As stated in the Methods section, it is important to stress that exposure times differed between groups, particularly regarding the timing and follow-up after BS. A sensitivity analysis comparing subjects referred to BS from the center with longer exposure, and subjects being referred to BS after having finished their treatment center showed no differences in outcomes or total follow-up time (Supplementary Table S6), illustrating that the effect of BS on weight loss and for instance diabetes remission occurs already within the first couple of years.6
Discussion
The current global obesity epidemic demands affordable, scalable strategies for long-term weight maintenance and prevention of cardiometabolic diseases such as T2D. Although bariatric surgery6–8 and GLP-1 receptor agonists9 cause significant weight loss, they are inaccessible to most patients. In addition, while all weight loss strategies rest on lifestyle changes that may be successful in academic trials, the general perception is that weight loss is rarely sustained in the long term.10–13 This encouraged us to perform this long-term follow-up study on nonsurgical, primarily nonpharmacological treatments in a real-world setting conducted before GLP-1 receptor agonists were available.
We asked two main questions. First, can weight loss be maintained for several years, given that most studies last only one year? Second, what are the effects of these treatments on T2D remission and incidence?
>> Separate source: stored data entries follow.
-- ==== Sys2Proof/Machine/Formats.lean ====
section
/-! DEFINITION. The number formats, rounding and exact arithmetic (03 R70 to R85). A value is a NaN, an infinity, or an exact
dyadic number; every narrowing chooses a point of the format's extended grid and then takes R78's overflow rule. -/

namespace Sys2Proof.Machine

/-- The floating formats (03 R70). -/
inductive Fm where
  | f32 | f16 | bf16 | e4m3 | e5m2 | e2m1 | e3m5 | e8m0
  deriving DecidableEq, Repr

/-- A value: a NaN with its mantissa aligned to the 23 bits of FP32 (R79), an infinity, or ±man × 2^exp. -/
inductive Val where
  | nan (neg : Bool) (m : Nat)
  | inf (neg : Bool)
  | fin (neg : Bool) (man : Nat) (exp : Int)
  deriving DecidableEq, Repr

/-- The rounding modes (R77), stochastic rounding with its draw u (R85). -/
inductive Rm where
  | rne | rtz | rdn | rup
  | sr (u : Nat)
  deriving DecidableEq, Repr

/-- The mantissa bits of a format (R70). -/
def Fm.mbits : Fm → Nat
  | .f32 => 23 | .f16 => 10 | .bf16 => 7 | .e4m3 => 3 | .e5m2 => 2 | .e2m1 => 1 | .e3m5 => 5 | .e8m0 => 0

/-- The exponent bits of a format (R70). -/
def Fm.ebits : Fm → Nat
  | .f32 => 8 | .f16 => 5 | .bf16 => 8 | .e4m3 => 4 | .e5m2 => 5 | .e2m1 => 2 | .e3m5 => 3 | .e8m0 => 8

/-- The bias of a format (R70). -/
def Fm.bias : Fm → Int
  | .f32 => 127 | .f16 => 15 | .bf16 => 127 | .e4m3 => 7 | .e5m2 => 15 | .e2m1 => 1 | .e3m5 => 3 | .e8m0 => 127

/-- Whether a format has a sign bit (R70). -/
def Fm.signed : Fm → Bool
  | .e3m5 | .e8m0 => false
  | _ => true

/-- Whether the exponent of all ones is infinity and NaN (R70). -/
def Fm.ieee : Fm → Bool
  | .f32 | .f16 | .bf16 | .e5m2 => true
  | _ => false

/-- Whether FTZ applies to the format (R80, R151). -/
def Fm.flushes : Fm → Bool
  | .f32 | .f16 | .bf16 => true
  | _ => false

/-- The code of the largest finite value, without its sign (R70). -/
def Fm.maxCode : Fm → Nat
  | .f32 => 0x7F7FFFFF | .f16 => 0x7BFF | .bf16 => 0x7F7F | .e4m3 => 0x7E | .e5m2 => 0x7B | .e2m1 => 0x7 | .e3m5 => 0xFF
  | .e8m0 => 0xFE

/-- The sign bit's weight. -/
def Fm.signBit (f : Fm) (neg : Bool) : Nat := if neg && f.signed then 2 ^ (f.ebits + f.mbits) else 0

/-- The exponent of the smallest unit (R71). -/
def Fm.qmin (f : Fm) : Int := 1 - f.bias - f.mbits

/-- The value of a code (R71). -/
def decodeVal (f : Fm) (c : Nat) : Val :=
  let m := c % 2 ^ f.mbits
  let e := (c >>> f.mbits) % 2 ^ f.ebits
  let neg := f.signed && c.testBit (f.ebits + f.mbits)
  let ones := 2 ^ f.ebits - 1
  if f == .e8m0 then (if e = 0xFF then .nan false 0 else .fin false 1 ((e : Int) - 127))
  else if f.ieee && e == ones then (if m = 0 then .inf neg else .nan neg (m <<< (23 - f.mbits)))
  else if f == .e4m3 && e == ones && m == 7 then .nan neg (m <<< 20)
  else if e = 0 then .fin neg m f.qmin
  else .fin neg (m + 2 ^ f.mbits) (f.qmin + ((e : Int) - 1))

/-- The quiet bit set (R79). -/
def quietM (m : Nat) : Nat := m ||| 0x400000

/-- A NaN quieted, anything else unchanged (R79). -/
def Val.quiet : Val → Val
  | .nan n m => .nan n (quietM m)
  | v => v

def Val.isNan : Val → Bool
  | .nan _ _ => true
  | _ => false

def Val.isZero : Val → Bool
  | .fin _ m _ => m == 0
  | _ => false

def Val.neg : Val → Bool
  | .nan n _ => n
  | .inf n => n
  | .fin n _ _ => n

/-- The magnitude. -/
def Val.abs : Val → Val
  | .nan _ m => .nan false m
  | .inf _ => .inf false
  | .fin _ m e => .fin false m e

/-- The sign inverted. -/
def Val.negate : Val → Val
  | .nan n m => .nan (!n) m
  | .inf n => .inf (!n)
  | .fin n m e => .fin (!n) m e

/-- The NaN that an operation without a NaN source yields (R79). -/
def canonNan : Val := .nan false 0x400000

/-- The grid point at or below a non-zero magnitude: its code, what remains above it, and the grid spacing, the last two scaled
alike (R77). For E8M0 the result is none below 2^-127. -/
def gridBelow (f : Fm) (man : Nat) (exp : Int) : Nat × Nat × Nat :=
  let mb := f.mbits
  let lg : Int := exp + (Nat.log2 man : Int)
  if f == .e8m0 then
    if lg < -127 then (0, 0, 1) else
    let q : Int := min 127 lg
    if q ≤ exp then (((q + 127).toNat + (man <<< (exp - q).toNat)) - 1, 0, 1)
    else
      let sh := (q - exp).toNat
      (((q + 127).toNat + (man >>> sh)) - 1, man % 2 ^ sh, 2 ^ sh)
  else
    let qtop : Int := f.qmin + ((f.maxCode >>> mb : Nat) : Int) - 1
    let q : Int := min qtop (max f.qmin (lg - mb))
    let base := ((q - f.qmin).toNat) * 2 ^ mb
    if q ≤ exp then (base + (man <<< (exp - q).toNat), 0, 1)
    else
      let sh := (q - exp).toNat
      (base + (man >>> sh), man % 2 ^ sh, 2 ^ sh)

/-- Whether the mode chooses the grid point above (R77, R85). -/
def roundsUp (m : Rm) (neg : Bool) (code rem unit : Nat) : Bool :=
  match m with
  | .rne => decide (unit < 2 * rem) || (decide (2 * rem = unit) && code % 2 == 1)
  | .rtz => false
  | .rdn => neg && rem != 0
  | .rup => !neg && rem != 0
  | .sr u => decide (u * unit < rem * 2 ^ 32)

/-- The result of an overflow (R78). -/
def overflowCode (f : Fm) (m : Rm) (sat neg : Bool) : Nat :=
  let mx := f.maxCode
  let inf :=
    match f with
    | .e4m3 => 0x7F
    | .e2m1 | .e3m5 => mx
    | .e8m0 => 0xFF
    | f => 2 ^ (f.ebits + f.mbits) - 2 ^ f.mbits
  if sat then mx else
  match m with
  | .rne | .sr _ => inf
  | .rtz => mx
  | .rdn => if neg then inf else mx
  | .rup => if neg then mx else inf

/-- Round(x, f, m) of 00 R9: the code of the rounded value (R77 to R79, R85), zero-extended. -/
def roundVal (f : Fm) (m : Rm) (sat : Bool) (v : Val) : Nat :=
  match v with
  | .nan neg p =>
    match f with
    | .e4m3 => 0x7F + f.signBit neg
    | .e2m1 => 0x7 + f.signBit neg
    | .e3m5 => 0xFF
    | .e8m0 => 0xFF
    | .e5m2 => 0x7E + f.signBit neg
    | f => (2 ^ f.ebits - 1) * 2 ^ f.mbits + (quietM p >>> (23 - f.mbits)) + f.signBit neg
  | .inf neg =>
    match f with
    | .e3m5 => if neg then 0 else 0xFF
    | .e8m0 => if sat && !neg then 0xFE else 0xFF
    | f => (if sat then f.maxCode else overflowCode f .rne false neg) + f.signBit neg
  | .fin neg man exp =>
    if !f.signed && (neg || man == 0) then (if f == .e8m0 then (if sat then 0 else 0xFF) else 0)
    else if man = 0 then f.signBit neg
    else
      let (c, rem, unit) := gridBelow f man exp
      let c := if roundsUp m neg c rem unit then c + 1 else c
      (if c > f.maxCode then overflowCode f m sat neg else c) + f.signBit neg

/-- A subnormal code written as a zero of its sign (R80). -/
def flushCode (f : Fm) (ftz : Bool) (c : Nat) : Nat :=
  if ftz && f.flushes && (c >>> f.mbits) % 2 ^ f.ebits == 0 then f.signBit (c.testBit (f.ebits + f.mbits)) else c

/-- A source read with FTZ (R80). -/
def readVal (f : Fm) (ftz : Bool) (c : Nat) : Val := decodeVal f (flushCode f ftz c)

/-- The larger exponent's mantissa brought to the smaller exponent. -/
def alignTo (e : Int) (neg : Bool) (m : Nat) (em : Int) : Int :=
  let x : Int := ((m <<< (em - e).toNat : Nat) : Int)
  if neg then -x else x

/-- The exact sum (R78: the sign of a zero sum). -/
def addVal (rdn : Bool) (a b : Val) : Val :=
  match a, b with
  | .nan n m, _ => .nan n (quietM m)
  | _, .nan n m => .nan n (quietM m)
  | .inf x, .inf y => if x = y then .inf x else canonNan
  | .inf x, _ => .inf x
  | _, .inf y => .inf y
  | .fin na ma ea, .fin nb mb eb =>
    if ma = 0 ∧ mb = 0 then .fin (if na = nb then na else rdn) 0 0
    else
      let e := min ea eb
      let s := alignTo e na ma ea + alignTo e nb mb eb
      if s = 0 then .fin rdn 0 0 else .fin (decide (s < 0)) s.natAbs e

/-- The exact product (R79). -/
def mulVal (a b : Val) : Val :=
  match a, b with
  | .nan n m, _ => .nan n (quietM m)
  | _, .nan n m => .nan n (quietM m)
  | .inf x, .inf y => .inf (x != y)
  | .inf x, .fin y m _ => if m = 0 then canonNan else .inf (x != y)
  | .fin x m _, .inf y => if m = 0 then canonNan else .inf (x != y)
  | .fin x m e, .fin y m' e' => .fin (x != y) (m * m') (e + e')

/-- a × b + c, exact, the first NaN source in the order a, b, c (R79, 05 R143). -/
def fmaVal (rdn : Bool) (a b c : Val) : Val :=
  if a.isNan then a.quiet else if b.isNan then b.quiet else if c.isNan then c.quiet else addVal rdn (mulVal a b) c

/-- a / b with a sticky last bit, which rounds as the exact quotient does (R78, R79). -/
def divVal (a b : Val) : Val :=
  match a, b with
  | .nan n m, _ => .nan n (quietM m)
  | _, .nan n m => .nan n (quietM m)
  | .inf _, .inf _ => canonNan
  | .inf x, .fin y _ _ => .inf (x != y)
  | .fin x _ _, .inf y => .fin (x != y) 0 0
  | .fin x m e, .fin y m' e' =>
    if m' = 0 then (if m = 0 then canonNan else .inf (x != y))
    else if m = 0 then .fin (x != y) 0 0
    else
      let n := m <<< 96
      .fin (x != y) (2 * (n / m') + (if n % m' = 0 then 0 else 1)) (e - e' - 97)

/-- The integer square root, bit by bit from bit k - 1 down. -/
def isqrtFrom (n : Nat) : Nat → Nat → Nat
  | 0, r => r
  | k + 1, r => let t := r + 2 ^ k; if t * t ≤ n then isqrtFrom n k t else isqrtFrom n k r

/-- √a with a sticky last bit (R79, 05 R149). -/
def sqrtVal : Val → Val
  | .nan n m => .nan n (quietM m)
  | .inf n => if n then canonNan else .inf false
  | .fin n m e =>
    if m = 0 then .fin n 0 0
    else if n then canonNan
    else
      let odd := e % 2 != 0
      let x := (if odd then 2 * m else m) <<< 80
      let e' : Int := (if odd then e - 1 else e) - 80
      let r := isqrtFrom x 64 0
      .fin false (2 * r + (if r * r = x then 0 else 1)) (e' / 2 - 1)

/-- Numeric order of two values that are not NaN: negative, zero or positive (05 R145). -/
def cmpVal (a b : Val) : Int :=
  match a, b with
  | .fin na ma ea, .fin nb mb eb => let e := min ea eb; alignTo e na ma ea - alignTo e nb mb eb
  | .inf n, .inf n' => if n = n' then 0 else if n then -1 else 1
  | .inf n, _ => if n then -1 else 1
  | _, .inf n => if n then 1 else -1
  | _, _ => 0

/-- The floor of a finite value, and whether it is exact; what remains is compared with a half. -/
def floorParts (man : Nat) (exp : Int) : Nat × Nat × Nat :=
  if 0 ≤ exp then (man <<< exp.toNat, 0, 1)
  else let sh := (-exp).toNat; (man >>> sh, man % 2 ^ sh, 2 ^ sh)

/-- A finite value rounded to an integer by the mode (R82, 05 R147): its magnitude. -/
def roundInt (m : Rm) (neg : Bool) (man : Nat) (exp : Int) : Nat :=
  let (c, rem, unit) := floorParts man exp
  if roundsUp m neg c rem unit then c + 1 else c

/-- The type codes that are floating formats (02 R49). -/
def fmOf (t : BitVec 4) : Option Fm :=
  match t.toNat with
  | 0 => some .f32 | 1 => some .f16 | 2 => some .bf16 | 3 => some .e4m3 | 4 => some .e5m2 | 5 => some .e2m1 | 9 => some .e3m5
  | 10 => some .e8m0
  | _ => none

/-- The width of a type (05 R152), 0 where the code is reserved. -/
def tyWidth (t : BitVec 4) : Nat :=
  match t.toNat with
  | 0 | 6 | 7 => 32
  | 1 | 2 => 16
  | 3 | 4 | 8 | 9 | 10 => 8
  | 5 => 4
  | _ => 0

/-- Element e of a 32-bit operand (03 R72). -/
def elemOf (t : BitVec 4) (x : W32) (e : Nat) : Nat := (x.toNat >>> (e * tyWidth t)) % 2 ^ tyWidth t

/-- Element e of a 32-bit register replaced (03 R72). -/
def setElem (t : BitVec 4) (x : W32) (e v : Nat) : W32 :=
  let w := tyWidth t
  let mask := BitVec.ofNat 32 ((2 ^ w - 1) <<< (e * w))
  (x &&& ~~~mask) ||| (BitVec.ofNat 32 ((v % 2 ^ w) <<< (e * w)))

/-- The integer that a code of type I8, I32 or U32 is (R73). -/
def intOf (t : BitVec 4) (c : Nat) : Int :=
  if t == 8 then (BitVec.ofNat 8 c).toInt else if t == 6 then (BitVec.ofNat 32 c).toInt else (BitVec.ofNat 32 c).toNat

/-- The range of an integer type (R73). -/
def intRange (t : BitVec 4) : Int × Int :=
  if t == 8 then (-128, 127) else if t == 6 then (-0x80000000, 0x7FFFFFFF) else (0, 0xFFFFFFFF)

/-- The low bits of an integer's two's-complement image at the width of an integer type (R82). -/
def intCode (t : BitVec 4) (i : Int) : Nat := if t == 8 then (BitVec.ofInt 8 i).toNat else (BitVec.ofInt 32 i).toNat

/-- The exact value of an integer. -/
def ofInt (i : Int) : Val := .fin (decide (i < 0)) i.natAbs 0

/-- A floating value converted to an integer type (R82). -/
def valToInt (t : BitVec 4) (m : Rm) (v : Val) : Nat :=
  let (lo, hi) := intRange t
  match v with
  | .nan _ _ => 0
  | .inf n => intCode t (if n then lo else hi)
  | .fin n man e =>
    let i : Int := roundInt m n man e
    intCode t (clampI (if n then -i else i) lo hi)

/-- Conv of 05 R152: an element of one type converted to another under R78 and R82. -/
def convElem (src dst : BitVec 4) (m : Rm) (sat ftz : Bool) (c : Nat) : Nat :=
  match fmOf src, fmOf dst with
  | some f, some g =>
    let v := readVal f ftz c
    if f = g then
      match v with
      | .nan n p => if f == .f32 || f == .f16 || f == .bf16 || f == .e5m2
          then (2 ^ f.ebits - 1) * 2 ^ f.mbits + (quietM p >>> (23 - f.mbits)) + f.signBit n else c
      | v => flushCode g ftz (roundVal g .rne sat v)
    else flushCode g ftz (roundVal g m sat v)
  | some f, none => valToInt dst m (readVal f ftz c)
  | none, some g => flushCode g ftz (roundVal g m sat (ofInt (intOf src c)))
  | none, none =>
    let i := intOf src c
    let (lo, hi) := intRange dst
    intCode dst (if sat then clampI i lo hi else i)

/-- One step of a lane's generator (R83). -/
def stepGen (g : W32) : W32 := if g.getLsbD 0 then (g >>> 1) ^^^ 0x80200003#32 else g >>> 1

/-- Mix32 of R84. -/
def mix32 (x : W32) : W32 :=
  let x := (x ^^^ (x >>> 16)) * 0x7FEB352D#32
  let x := (x ^^^ (x >>> 15)) * 0x846CA68B#32
  x ^^^ (x >>> 16)

/-- The generator of lane l seeded from wi, the block index and the seed (R84). -/
def seedGen (l wi : Nat) (blk : W32) (seed : Word) : W32 :=
  let h := mix32 (BitVec.ofNat 32 (l + 256 * wi))
  let h := mix32 (h ^^^ blk)
  let h := mix32 (h ^^^ seed.extractLsb' 0 32)
  let h := mix32 (h ^^^ seed.extractLsb' 32 32)
  if h = 0 then 1 else h

/-- A reduce step of a Tender (R91): 0 add, 1 maximum, 2 minimum, on codes of one format. -/
def reduceVal (f : Fm) (fn : Nat) (a b : Nat) : Nat :=
  let va := decodeVal f a
  let vb := decodeVal f b
  if fn = 0 then roundVal f .rne false (addVal false va vb)
  else if va.isNan && vb.isNan then roundVal f .rne false va
  else if va.isNan then b
  else if vb.isNan then a
  else
    let c := cmpVal va vb
    let aLarger := if c = 0 then vb.neg else decide (0 < c)
    if (fn == 1) == aLarger then a else b

end Sys2Proof.Machine
end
Beyond the expected benefits of bariatric surgery,16,17 we found that nonsurgical and primarily lifestyle change-based approaches achieved surprisingly durable weight loss and clinically significant effects on T2D prevention and remission.
Typically, approximately 20% of overweight individuals maintain a 10% weight loss for one year in nonsurgical, nonpharmacological intervention studies.12 Our six-year data implies that this can be sustained for much longer: 25–40% of participants in nonsurgical programs maintained a weight loss of >10%. Group therapy with an initial LCD phase yielded the greatest early weight loss, but also the most regain, consistent with prior studies showing approximately 10% weight loss and then some regain when followed up until one year.10,13 It will be important to focus on known factors that can positively influence weight maintenance, such as regular and consistent eating patterns, physical activity, and self-monitoring of weight after such treatments, as it seems that weight maintenance might be easier over time.12,13
It has been consistently shown that weight loss due to bariatric surgery may result in long-term remission of diabetes.6,16–18 The extent of this response depends on factors such as age, sex, degree of obesity, and duration and severity of diabetes as well as on the definition of remission itself.19,20 In essence, our observations confirm these data. Bariatric surgery remains the most effective intervention, with approximately half of the patients achieving diabetes remission within 2.5 years post-surgery in our study. Interestingly, the presurgical program type attended by most of the subjects who underwent bariatric surgery did not influence surgical outcomes.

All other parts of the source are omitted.